++++ Data records

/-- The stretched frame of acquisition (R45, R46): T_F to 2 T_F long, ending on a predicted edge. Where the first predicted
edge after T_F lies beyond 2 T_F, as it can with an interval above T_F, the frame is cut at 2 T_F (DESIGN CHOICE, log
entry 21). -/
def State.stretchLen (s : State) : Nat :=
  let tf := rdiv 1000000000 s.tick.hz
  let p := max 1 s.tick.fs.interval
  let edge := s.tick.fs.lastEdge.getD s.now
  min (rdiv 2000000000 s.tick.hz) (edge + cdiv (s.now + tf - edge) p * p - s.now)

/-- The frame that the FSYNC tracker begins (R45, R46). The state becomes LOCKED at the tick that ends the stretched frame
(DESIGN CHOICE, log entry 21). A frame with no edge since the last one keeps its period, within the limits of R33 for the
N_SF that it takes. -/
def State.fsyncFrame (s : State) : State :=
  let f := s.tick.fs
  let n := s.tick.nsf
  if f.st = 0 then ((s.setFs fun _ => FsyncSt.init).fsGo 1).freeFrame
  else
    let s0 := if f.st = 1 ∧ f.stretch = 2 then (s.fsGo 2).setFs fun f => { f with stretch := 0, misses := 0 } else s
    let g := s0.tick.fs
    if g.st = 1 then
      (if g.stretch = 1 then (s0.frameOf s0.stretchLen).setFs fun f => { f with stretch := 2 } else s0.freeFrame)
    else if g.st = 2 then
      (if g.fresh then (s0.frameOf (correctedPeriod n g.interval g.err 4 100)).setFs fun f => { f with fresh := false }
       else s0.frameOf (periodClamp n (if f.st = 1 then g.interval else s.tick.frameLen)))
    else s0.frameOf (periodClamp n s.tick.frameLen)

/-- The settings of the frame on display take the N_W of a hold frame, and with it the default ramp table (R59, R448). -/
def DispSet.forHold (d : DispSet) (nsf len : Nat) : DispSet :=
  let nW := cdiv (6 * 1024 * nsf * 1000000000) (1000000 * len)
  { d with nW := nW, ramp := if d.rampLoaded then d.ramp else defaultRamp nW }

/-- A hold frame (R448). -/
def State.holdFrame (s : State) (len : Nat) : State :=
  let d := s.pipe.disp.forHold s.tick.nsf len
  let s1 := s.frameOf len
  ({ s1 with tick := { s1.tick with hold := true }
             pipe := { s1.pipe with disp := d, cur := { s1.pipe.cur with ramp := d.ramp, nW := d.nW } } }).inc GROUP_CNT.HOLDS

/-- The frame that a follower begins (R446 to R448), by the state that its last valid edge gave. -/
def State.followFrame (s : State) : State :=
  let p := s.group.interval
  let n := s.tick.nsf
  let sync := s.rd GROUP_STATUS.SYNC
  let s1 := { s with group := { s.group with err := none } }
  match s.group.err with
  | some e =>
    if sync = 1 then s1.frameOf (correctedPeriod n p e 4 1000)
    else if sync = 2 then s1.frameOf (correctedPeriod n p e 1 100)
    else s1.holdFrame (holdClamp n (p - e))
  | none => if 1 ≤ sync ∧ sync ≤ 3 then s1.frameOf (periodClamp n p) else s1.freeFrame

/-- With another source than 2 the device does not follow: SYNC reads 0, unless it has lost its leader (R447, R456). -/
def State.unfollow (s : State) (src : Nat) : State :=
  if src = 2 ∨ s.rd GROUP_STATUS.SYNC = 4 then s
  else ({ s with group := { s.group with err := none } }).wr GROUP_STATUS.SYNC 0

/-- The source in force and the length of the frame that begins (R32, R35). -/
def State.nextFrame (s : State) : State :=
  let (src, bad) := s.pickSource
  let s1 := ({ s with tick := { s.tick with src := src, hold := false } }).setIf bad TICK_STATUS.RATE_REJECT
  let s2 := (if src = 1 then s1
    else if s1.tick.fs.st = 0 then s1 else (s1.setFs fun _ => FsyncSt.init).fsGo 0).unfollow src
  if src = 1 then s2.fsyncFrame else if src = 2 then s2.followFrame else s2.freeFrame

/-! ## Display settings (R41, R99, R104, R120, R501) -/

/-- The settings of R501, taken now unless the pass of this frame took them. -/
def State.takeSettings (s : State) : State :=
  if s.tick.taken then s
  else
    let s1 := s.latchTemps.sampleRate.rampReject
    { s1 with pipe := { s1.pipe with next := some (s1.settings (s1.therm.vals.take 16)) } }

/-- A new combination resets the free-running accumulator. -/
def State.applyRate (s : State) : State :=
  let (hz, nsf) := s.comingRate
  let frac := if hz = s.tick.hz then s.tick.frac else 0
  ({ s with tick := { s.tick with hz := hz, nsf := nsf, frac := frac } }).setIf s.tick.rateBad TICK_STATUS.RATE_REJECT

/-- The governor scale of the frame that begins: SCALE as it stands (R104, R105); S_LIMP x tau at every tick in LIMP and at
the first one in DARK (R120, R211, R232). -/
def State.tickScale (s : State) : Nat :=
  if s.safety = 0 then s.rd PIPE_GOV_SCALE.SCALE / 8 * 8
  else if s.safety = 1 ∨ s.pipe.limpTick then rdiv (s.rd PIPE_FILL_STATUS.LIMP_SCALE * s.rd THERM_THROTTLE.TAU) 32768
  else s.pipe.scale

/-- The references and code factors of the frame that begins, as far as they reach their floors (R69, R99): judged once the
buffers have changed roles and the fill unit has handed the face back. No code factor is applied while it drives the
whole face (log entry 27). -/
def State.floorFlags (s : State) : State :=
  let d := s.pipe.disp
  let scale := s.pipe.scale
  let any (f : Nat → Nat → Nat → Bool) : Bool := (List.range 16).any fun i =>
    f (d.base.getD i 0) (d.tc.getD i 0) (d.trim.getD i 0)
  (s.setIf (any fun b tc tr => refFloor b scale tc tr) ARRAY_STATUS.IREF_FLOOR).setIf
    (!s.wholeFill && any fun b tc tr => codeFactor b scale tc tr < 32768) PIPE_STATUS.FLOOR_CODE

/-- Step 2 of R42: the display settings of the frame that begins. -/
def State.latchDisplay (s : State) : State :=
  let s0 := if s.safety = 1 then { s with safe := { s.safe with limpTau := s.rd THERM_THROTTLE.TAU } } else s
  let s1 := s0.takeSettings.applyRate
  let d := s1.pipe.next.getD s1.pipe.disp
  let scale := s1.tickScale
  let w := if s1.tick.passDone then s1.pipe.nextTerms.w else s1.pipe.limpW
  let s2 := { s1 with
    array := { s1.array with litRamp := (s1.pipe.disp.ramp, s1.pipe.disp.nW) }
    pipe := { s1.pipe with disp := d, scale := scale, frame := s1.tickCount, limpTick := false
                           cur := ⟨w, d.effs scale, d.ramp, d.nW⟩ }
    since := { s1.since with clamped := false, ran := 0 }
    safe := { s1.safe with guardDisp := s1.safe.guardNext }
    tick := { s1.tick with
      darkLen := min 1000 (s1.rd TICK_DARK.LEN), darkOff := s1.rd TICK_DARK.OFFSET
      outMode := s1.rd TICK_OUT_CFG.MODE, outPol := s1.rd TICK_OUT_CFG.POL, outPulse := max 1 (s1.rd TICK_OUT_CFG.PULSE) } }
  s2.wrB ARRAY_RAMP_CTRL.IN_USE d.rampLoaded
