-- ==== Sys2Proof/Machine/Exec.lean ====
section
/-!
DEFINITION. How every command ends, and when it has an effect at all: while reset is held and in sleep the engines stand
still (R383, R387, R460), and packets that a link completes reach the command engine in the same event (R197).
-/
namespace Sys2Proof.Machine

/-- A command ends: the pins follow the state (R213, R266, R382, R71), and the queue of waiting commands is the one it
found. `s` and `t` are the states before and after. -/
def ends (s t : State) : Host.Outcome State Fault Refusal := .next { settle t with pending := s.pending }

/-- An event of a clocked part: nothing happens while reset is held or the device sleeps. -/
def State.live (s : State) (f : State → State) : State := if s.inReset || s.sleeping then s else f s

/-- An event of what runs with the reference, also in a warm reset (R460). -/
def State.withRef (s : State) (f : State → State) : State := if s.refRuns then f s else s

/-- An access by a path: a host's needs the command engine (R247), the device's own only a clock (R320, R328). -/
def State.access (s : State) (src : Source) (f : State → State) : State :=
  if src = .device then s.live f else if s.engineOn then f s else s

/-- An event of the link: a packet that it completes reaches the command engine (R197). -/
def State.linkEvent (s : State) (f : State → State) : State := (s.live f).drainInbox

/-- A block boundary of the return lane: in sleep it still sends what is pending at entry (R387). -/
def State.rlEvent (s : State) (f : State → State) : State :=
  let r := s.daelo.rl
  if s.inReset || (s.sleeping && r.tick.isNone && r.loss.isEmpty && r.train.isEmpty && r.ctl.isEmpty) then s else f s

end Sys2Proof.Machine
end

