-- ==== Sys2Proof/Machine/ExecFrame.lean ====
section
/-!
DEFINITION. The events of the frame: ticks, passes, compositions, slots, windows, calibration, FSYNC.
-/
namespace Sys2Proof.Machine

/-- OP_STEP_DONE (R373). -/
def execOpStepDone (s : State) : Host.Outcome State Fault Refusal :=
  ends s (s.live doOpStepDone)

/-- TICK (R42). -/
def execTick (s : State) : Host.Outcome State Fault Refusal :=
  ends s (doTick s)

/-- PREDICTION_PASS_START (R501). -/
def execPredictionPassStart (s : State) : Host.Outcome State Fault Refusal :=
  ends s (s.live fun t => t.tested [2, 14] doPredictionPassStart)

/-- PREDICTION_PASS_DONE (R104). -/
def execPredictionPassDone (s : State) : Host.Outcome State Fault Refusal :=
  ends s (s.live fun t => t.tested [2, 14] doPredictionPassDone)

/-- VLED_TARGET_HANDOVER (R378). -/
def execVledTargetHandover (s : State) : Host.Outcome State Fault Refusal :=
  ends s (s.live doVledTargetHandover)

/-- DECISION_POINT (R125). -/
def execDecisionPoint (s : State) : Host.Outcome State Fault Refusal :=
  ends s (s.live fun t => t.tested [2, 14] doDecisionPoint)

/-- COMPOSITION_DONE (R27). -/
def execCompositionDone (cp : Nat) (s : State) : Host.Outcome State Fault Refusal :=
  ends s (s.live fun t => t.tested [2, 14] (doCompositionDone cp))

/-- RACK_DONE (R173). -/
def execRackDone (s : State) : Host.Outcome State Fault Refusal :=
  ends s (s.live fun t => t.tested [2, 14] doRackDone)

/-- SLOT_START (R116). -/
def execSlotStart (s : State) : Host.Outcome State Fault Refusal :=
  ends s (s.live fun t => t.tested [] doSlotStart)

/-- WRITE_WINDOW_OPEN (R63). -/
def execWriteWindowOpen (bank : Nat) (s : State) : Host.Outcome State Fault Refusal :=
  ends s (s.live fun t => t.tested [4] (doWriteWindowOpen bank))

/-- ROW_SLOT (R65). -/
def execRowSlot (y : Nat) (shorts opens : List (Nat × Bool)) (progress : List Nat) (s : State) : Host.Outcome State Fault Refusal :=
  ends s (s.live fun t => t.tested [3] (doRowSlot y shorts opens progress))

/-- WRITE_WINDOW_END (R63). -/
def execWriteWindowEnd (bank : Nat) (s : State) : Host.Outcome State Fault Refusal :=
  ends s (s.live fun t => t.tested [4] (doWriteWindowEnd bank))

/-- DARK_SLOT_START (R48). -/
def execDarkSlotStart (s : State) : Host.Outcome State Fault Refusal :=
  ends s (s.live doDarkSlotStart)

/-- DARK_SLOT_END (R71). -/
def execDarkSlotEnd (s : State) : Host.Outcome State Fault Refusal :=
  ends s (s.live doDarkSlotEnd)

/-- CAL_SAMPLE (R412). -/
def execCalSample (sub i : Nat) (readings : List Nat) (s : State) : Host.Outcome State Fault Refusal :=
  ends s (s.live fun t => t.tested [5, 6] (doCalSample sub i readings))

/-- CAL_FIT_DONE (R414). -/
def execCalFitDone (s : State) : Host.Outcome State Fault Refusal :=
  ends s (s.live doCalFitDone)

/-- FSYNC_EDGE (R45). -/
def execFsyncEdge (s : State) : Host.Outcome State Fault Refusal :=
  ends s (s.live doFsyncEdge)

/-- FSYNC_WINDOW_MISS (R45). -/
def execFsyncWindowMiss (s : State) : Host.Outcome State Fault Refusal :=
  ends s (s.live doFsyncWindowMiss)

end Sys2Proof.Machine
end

++++++++

Lines after the one containing "N_SF that it takes. -/" are not wanted; repeat exactly each line above from the first up to and including it.

* **Response to the task**
/-- The stretched frame of acquisition (R45, R46): T_F to 2 T_F long, ending on a predicted edge. Where the first predicted
edge after T_F lies beyond 2 T_F, as it can with an interval above T_F, the frame is cut at 2 T_F (DESIGN CHOICE, log
entry 21). -/
def State.stretchLen (s : State) : Nat :=
  let tf := rdiv 1000000000 s.tick.hz
  let p := max 1 s.tick.fs.interval
  let edge := s.tick.fs.lastEdge.getD s.now
  min (rdiv 2000000000 s.tick.hz) (edge + cdiv (s.now + tf - edge) p * p - s.now)

/-- The frame that the FSYNC tracker begins (R45, R46). The state becomes LOCKED at the tick that ends the stretched frame
(DESIGN CHOICE, log entry 21). A frame with no edge since the last one keeps its period, within the limits of R33 for the
N_SF that it takes. -/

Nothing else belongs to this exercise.